赵氏把擀好的面皮叠起来,用刀切成细细的条,手一抖,面条散开了,落在案板上,像一把白色的丝线。孙小妹蹲在旁边,眼睛盯着面条,咽了咽口水。
“赵婶,今天吃什么面?”
“杂面。掺了豆面的,筋道。”赵氏头也不抬,把面条拢了拢,撒了一把薄面,“等麦子收了,磨了新麦,给你们擀白面吃。”
孙小妹舔了舔嘴唇,又咽了一下口水。
杨麟走出灶房,站在院子里。太阳己经很高了,晒得地皮发白。赵六在劈柴,光着膀子,汗珠子从背上滚下来,在阳光下闪着光。刘大在地里翻最后一块地,锄头起落,土块翻飞。李西在窑那边出灰,白灰装进筐里,一筐一筐地往柴房搬。
周世杰的人在院子里练刀,三十个人排成三排,每人手里一根木棍,劈、砍、刺、挡。汗水从他们脸上淌下来,滴在地上,砸出一个个小坑。没有人擦,没有人停。
杨麟看了一会儿,转身走进堂屋。宋献正坐在炕沿上写字,听见他进来,抬起头。
“杨小哥,你去县里的事,我帮你问了。王德厚说,他表兄在县里开铺子,可以带你去县衙。但你不能空手去,得带东西。”
“带什么?”
“石灰。一筐石灰,送给管税的书吏。铜钱。二百文,送给门房。
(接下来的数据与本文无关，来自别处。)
/-- A function with a descriptor fetched, a connection, a region, a match context, and a tree. -/
def wWork (e : Desc) : State := wS { wDev with
  fns := [(0, { domain := 1, sqs := [(1, wSq e)], cqs := [(5, {})], roots := [(0, 0x4000)], trees := [(9, {})] })]
  xpt := { wDev.xpt with conns := [(7, wC)], onDie := [7] }
  xl := { wDev.xl with regions := [(2, wR)] }
  mtc := { wDev.mtc with ctxs := [(3, {})] }
  rt := { wDev.rt with bankA := .armed, trA := [(9, { w0 := 0x100000001, w2 := 1 })], reach := [(0, 0x10)] } }

/-- The same with a message that waits. -/
def wMsgs (e : Desc) : State := wS { (wWork e).dev with mtc := { ctxs := [(3, {})], recs := [wMsg] } }

/-- The same with a match context of the caller's. -/
def wMctxs (e : Desc) (x : Mctx) : State := wS { (wWork e).dev with mtc := { ctxs := [(3, x)] } }

/-- Function 0 waiting for the later completion of a command. -/
def wWait (w : AdmWait) : State := wS { wDev with fns := [(0, { admWait := some w, busMaster := true })] }

/-- A packet of a type for connection 7, its CRC right. -/
def wPkt (t : Byte) (key aux : Word32) (psn : Psn) (void : Bool) : Packet := sealPkt
  { rh := { dest := selfEp wDev {}, src := 0x400, domain := 1 }, ptype := t, conn := 7, psn := psn, first := true, last := true, void := void
    va := 0x100, key := key, aux := aux, payload := [1, 2, 3, 4] }

/-- A transport message of a type for connection 7, its CRC right. -/
def wNib (t : Byte) : Nib := sealNib { dest := selfEp wDev {}, domain := 1, ntype := t, conn := 7 }

/-- A state whose connection 7 has an operation outstanding. -/
def wOp (o : Op) : State := wS { (wWork {}).dev with
  xpt := { (wWork {}).dev.xpt with conns := [(7, { wC with ops := [o], next := 1 })] } }

/-- A tree packet of a type for tree 9, its CRC right. -/
def wTp (t : Byte) : TreePkt := sealTree { rh := { domain := 1 }, ptype := t, tree := 9 }

/-- A state whose tree 9 has the entry given, its operation running. -/
def wNode (t : TreeWords) : State := wS { (wWork {}).dev with
  rt := { (wWork {}).dev.rt with trA := [(9, t)] }
  tre := { (wWork {}).dev.tre with nodes := [(9, { op := some {} })] } }

/-- A root with port 5 as child, and an interior node whose parent is port 5. -/
def wRoot : TreeWords := { w0 := 0x100010001, w1 := 0x20 }
def wInner : TreeWords := { w0 := 0x100010016, w2 := 1 }

/-- A state whose fabric port 3 stands as given. -/
def wPort (x : Port) : State := wS { wDev with ports := [(3, x)] }

/-- A lane locked at rung 1. -/
def wLane : LaneSt := { locked := true, rung := 1 }

/-- A port that is UP on both lanes at rung 1. -/
def wUp : Port := { st := .up, rung := 1, width := 2, frameLock := true, l0 := wLane, l1 := wLane, info := 0x100000, unitId := 2 }

/-- A link-local message of a type, its CRC right. -/
def wLl (t : Byte) : LinkMsg :=
  let m : LinkMsg := { ntype := t, token := 1, unitId := 2, kind := 1 }
  { m with crc := linkCrc m }

/-- A state whose service port 1 has its link up. -/
def wSvc (x : SvcPort) : State := wS { wDev with svc := { wDev.svc with ports := [(1, { x with link := 2 })] } }

/-- A frame of a code, first in sequence, its CRC right. -/
def wFrame (c : BitVec 4) : Frame := sealFrame { ftype := c }

/-- One that goes up, and one whose PATH leads on by port 1. -/
def wFrameUp (c : BitVec 4) (coord : Word16) : Frame := sealFrame { ftype := c, up := true, coord := coord }
def wFramePath (c : BitVec 4) : Frame := sealFrame { ftype := c, path := 1, pathLen := 1 }

/-- The active manager, the link of its service port 1 up. -/
def wSvcMgr : State := wS { (wSvc {}).dev with svc := { (wSvc {}).dev.svc with role := 2 } }

/-- A metered device whose island is powered and stands as given. -/
def wIsl (i : Isl) : State := wS { wDev with fuse := { wDev.fuse with meter := true }, isl := { i with powered := true } }

/-- A block of minute 1 with no records. -/
def wBlk : MBlock := { seq := 1, signed := true }

/-- A state with an outstanding host read for a payload. -/
def wRead (a : Access) : State := wS { (wWork {}).dev with
  xpt := { (wWork {}).dev.xpt with reads := [{ id := 3, len := a.len, why := .payload a }] } }

/-- The walk of an access, its read outstanding. -/
def wWalk (r : Option Leaf) : State := wS { (wWork {}).dev with
  xpt := { (wWork {}).dev.xpt with reads := [{ id := 3, len := 8, why := .walk 4 }] }
  xl := { (wWork {}).dev.xl with walks := [{ id := 4, reread := r }] } }

/-! ### What the statements ask is met -/

/-- IdleStepIsOneCycle: a state with no command that takes commands, and one held in reset. -/
theorem witness_IdleStepIsOneCycle : (wS wDev).pending = [] ∧ listens (wS wDev) ∧
  ¬ listens (wS { wDev with boot := { wDev.boot with phase := .held } }) := by decide +kernel

/-- SoundKeptByEveryStep: a sound state with a step. -/
theorem witness_SoundKeptByEveryStep : Sound (wS wDev) ∧ step (wS wDev) = .next (idle (wS wDev)) := by
  refine ⟨?_, rfl⟩
  simp only [Sound, soundDev, ordered]
  decide +kernel

/-- FusesOnlyRiseInEveryStep: a sound state with a step. -/
theorem witness_FusesOnlyRiseInEveryStep : Sound (wS wDev) ∧ step (wS wDev) = .next (idle (wS wDev)) := witness_SoundKeptByEveryStep

/-- RegistersChangeOnlyByTheirCommands: a command that answers. -/
theorem witness_RegistersChangeOnlyByTheirCommands : setsRegs (.smbWrite) = false ∧ ∃ t, exec .smbWrite (wS wDev) = .next t :=
  ⟨rfl, _, rfl⟩

/-- MirrorsMoveOnlyAtTheTick: a command that answers, and an idle step. -/
theorem witness_MirrorsMoveOnlyAtTheTick : (∃ t, exec .smbWrite (wS wDev) = .next t) ∧ (wS wDev).pending = [] ∧ step (wS wDev) = .next (idle (wS wDev)) :=
  ⟨⟨_, rfl⟩, rfl, rfl⟩

/-- AdminChecksComeInOrder: for each check an entry it turns away. -/
theorem witness_AdminChecksComeInOrder :
    (adminOf (.setMode {} { w0 := 0x48 }) = some (0x48, .owner, {}, { w0 := 0x48 }) ∧ nextEntry 0x48 {} { w0 := 0x48 } (wAdm { w0 := 0x48 } {}) ∧
      permitted (entryTaken {} (wAdm { w0 := 0x100000048 } {}).dev) { num := 1 } { w0 := 0x100000048 } .any = false) ∧
    (nextEntry 0x50 {} { w0 := 0x700000050 } (wAdm { w0 := 0x700000050 } {}) ∧
      permitted (entryTaken {} (wAdm { w0 := 0x700000050 } {}).dev) {} { w0 := 0x700000050 } .any = true ∧
      fnExists (entryTaken {} (wAdm { w0 := 0x700000050 } {}).dev) (targetOf {} { w0 := 0x700000050 }) = false) ∧
    (nextEntry 0x01 {} { w0 := 0x01 } (wS { (wAdm { w0 := 0x01 } {}).dev with mode := .drain }) ∧
      permitted (entryTaken {} { (wAdm { w0 := 0x01 } {}).dev with mode := .drain }) {} { w0 := 0x01 } .any = true ∧
      fnExists (entryTaken {} { (wAdm { w0 := 0x01 } {}).dev with mode := .drain }) (targetOf {} { w0 := 0x01 }) = true ∧
      admState (entryTaken {} { (wAdm { w0 := 0x01 } {}).dev with mode := .drain }) (targetOf {} { w0 := 0x01 }) 0x01 = some .modeRefused) ∧
    (nextEntry 0x01 {} { w0 := 0x01 } (wAdm { w0 := 0x01 } { park := .parked }) ∧
      permitted (entryTaken {} (wAdm { w0 := 0x01 } { park := .parked }).dev) {} { w0 := 0x01 } .any = true ∧
      fnExists (entryTaken {} (wAdm { w0 := 0x01 } { park := .parked }).dev) (targetOf {} { w0 := 0x01 }) = true ∧
      admState (entryTaken {} (wAdm { w0 := 0x01 } { park := .parked }).dev) (targetOf {} { w0 := 0x01 }) 0x01 = none ∧
      (getFn (entryTaken {} (wAdm { w0 := 0x01 } { park := .parked }).dev) (targetOf {} { w0 := 0x01 })).park ≠ .no ∧ parkAdmits 0x01 = false) := by
  and_intros <;> decide +kernel

/-- DoorbellsTakeCountAndArmWhole: a state that takes commands. -/
theorem witness_DoorbellsTakeCountAndArmWhole : listens (wS wDev) := by decide +kernel

/-- RingSlotsAndLapsGoOn: a ring of 16 entries. -/
theorem witness_RingSlotsAndLapsGoOn : (4 : Nat) ≤ 20 := by decide

/-- IntegerCombiningIsOrderFree: operands that meet what its clauses ask. -/
theorem witness_IntegerCombiningIsOrderFree : (0x02 : Nat) ∈ [0x01, 0x02, 0x03, 0x04, 0x05, 0x06] ∧ (1 : Nat) ∈ [1, 2] ∧ [1#64, 2#64].Perm [2#64, 1#64] := by decide

/-- ExactSumIsOrderFree: values whose sum fits, and a permutation. -/
theorem witness_ExactSumIsOrderFree : -(2 ^ 255 : Int) ≤ (1#256).toInt + ([-1#256, 5#256].map (·.toInt)).sum ∧
  (1#256).toInt + ([-1#256, 5#256].map (·.toInt)).sum < 2 ^ 255 ∧ [-1#256, 5#256].Perm [5#256, -1#256] := by decide

/-- UnmeteredDeviceHasNoIsland: a device without metering, and an offset of the export block. -/
theorem witness_UnmeteredDeviceHasNoIsland : (wS wDev).dev.fuse.meter = false ∧ listens (wS wDev) ∧ baseOf 0x80008 = some 0x80008 ∧
    badAccess (wS wDev).dev (.fn {}) 0x80008 false = false ∧ atOnce .fabricManager (wS wDev) := by decide +kernel

/-- HomeSlotsOfConnectionsAndContexts: numbers assigned, and a state that can be reset. -/
theorem witness_HomeSlotsOfConnectionsAndContexts : freeConn wDev = some 0 ∧ freeMctx wDev = some 0 ∧ listens (wS wDev) := by decide +kernel

/-- PaceSetOutOfRangeIsRefused: a commit of block 0 with VMIN 0. -/
theorem witness_PaceSetOutOfRangeIsRefused : listens (wS { wDev with cfg := { wDev.cfg with commit := some 1, snap := [(0x38, 0)] } }) ∧
  (wS { wDev with cfg := { wDev.cfg with commit := some 1, snap := [(0x38, 0)] } }).dev.cfg.commit = some 1 ∧ (1 : Nat).testBit 0 = true ∧
  fld (snapOf { wDev with cfg := { wDev.cfg with commit := some 1, snap := [(0x38, 0)] } } 0x38) 24 12 < 550 := by decide +kernel

/-- MeterAcknowledgeReleasesUpTo: an acknowledgement of an unread block, and one of a block beyond the last. -/
theorem witness_MeterAcknowledgeReleasesUpTo : (wIsl { blocks := [wBlk] }).dev.fuse.meter = true ∧ (wIsl { blocks := [wBlk] }).dev.isl.powered = true ∧
  mayWrite (wIsl { blocks := [wBlk] }).dev .fabricManager = true ∧ (0 : Nat) < fld 5 0 48 ∧ atOnce .fabricManager (wIsl { blocks := [wBlk] }) := by decide +kernel

/-- DomainFilterDropsForeignPackets: a packet of another domain, and a device in Quarantine. -/
theorem witness_DomainFilterDropsForeignPackets : listens (wS { wDev with fns := [(0, { domain := 2 })] }) ∧
  wDev.mode ≠ .quarantine ∧ (pktRecorded wDev (wPkt ptPut 0 0 0 false) && inkHolds wDev) = false ∧
  pktCrc (wPkt ptPut 0 0 0 false) = (wPkt ptPut 0 0 0 false).crc ∧ epFn (wPkt ptPut 0 0 0 false).rh.dest = {} ∧
  fnExists { wDev with fns := [(0, { domain := 2 })] } {} = true ∧ ((wPkt ptPut 0 0 0 false).ptype == ptPut) = true ∧
  (wPkt ptPut 0 0 0 false).rh.domain ≠ (getFn { wDev with fns := [(0, { domain := 2 })] } {}).domain ∧
  (getRec wDev (srcDomain 0)).masked = false ∧
  (getRec { wDev with flt := { recs := [(0xF4, { masked := true })] } } (srcDomain 0)).masked = true ∧
  listens (wS { wDev with mode := .quarantine }) := by decide +kernel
还有——”宋献顿了顿,“你穿得体面点,别让人看出来你才六岁。”
杨麟低头看了看自己。灰布棉袄,袖口磨出了毛边,膝盖上两个补丁。草鞋,脚尖处磨出了洞,脚趾头露在外面。
“没有体面衣裳。”
宋献看了他一眼,把笔放下,从炕头拿起一个布包,打开。里面是一件青布首裰,新的,没上过身。布料是粗的,染得匀,靛蓝色。
“让你娘给你改改。改小了穿。”
杨麟摸了摸那件首裰,布料硬邦邦的,有一股新布的气味。“宋先生,你哪儿来的?”
“买的。上回去镇上,让王德厚帮我带的。”宋献把布包包好,放在炕上,“本来想留着自己穿。你比我急。”
杨麟没有说话。他把布包拿起来,抱在怀里,走出堂屋。走到灶房门口,掀开帘子,把布包递给周氏。
“娘,帮我把这件衣裳改小。过几天去县里穿。”
周氏接过来,打开,愣了一下。她把衣裳抖开,在杨麟身上比了比。“这是大人的衣裳,改小要费功夫。”
“不急。还有几天。”
周氏把衣裳叠好,放在炕上,从针线篮里拿出剪子,开始拆。剪刀刃碰着线头,发出细微的咔嚓声。
那天晚上,杨麟躺在炕上,把去县里的事在脑子里过了一遍又一遍。石灰一筐,铜钱二百文,交税八钱,送礼二两。石灰装筐,铜钱揣怀里,税钱交书吏,礼钱送门房。见了人怎么说话,人家问什么怎么答。他翻来覆去地想了很久,首到窗外的月亮移到了窗户的另一边。
麦收前五天,王德厚又来了。
他这次不是空手来的,挑了一担东西。一头是盐,一头是布。他把担子放在院子里,抹了一把汗。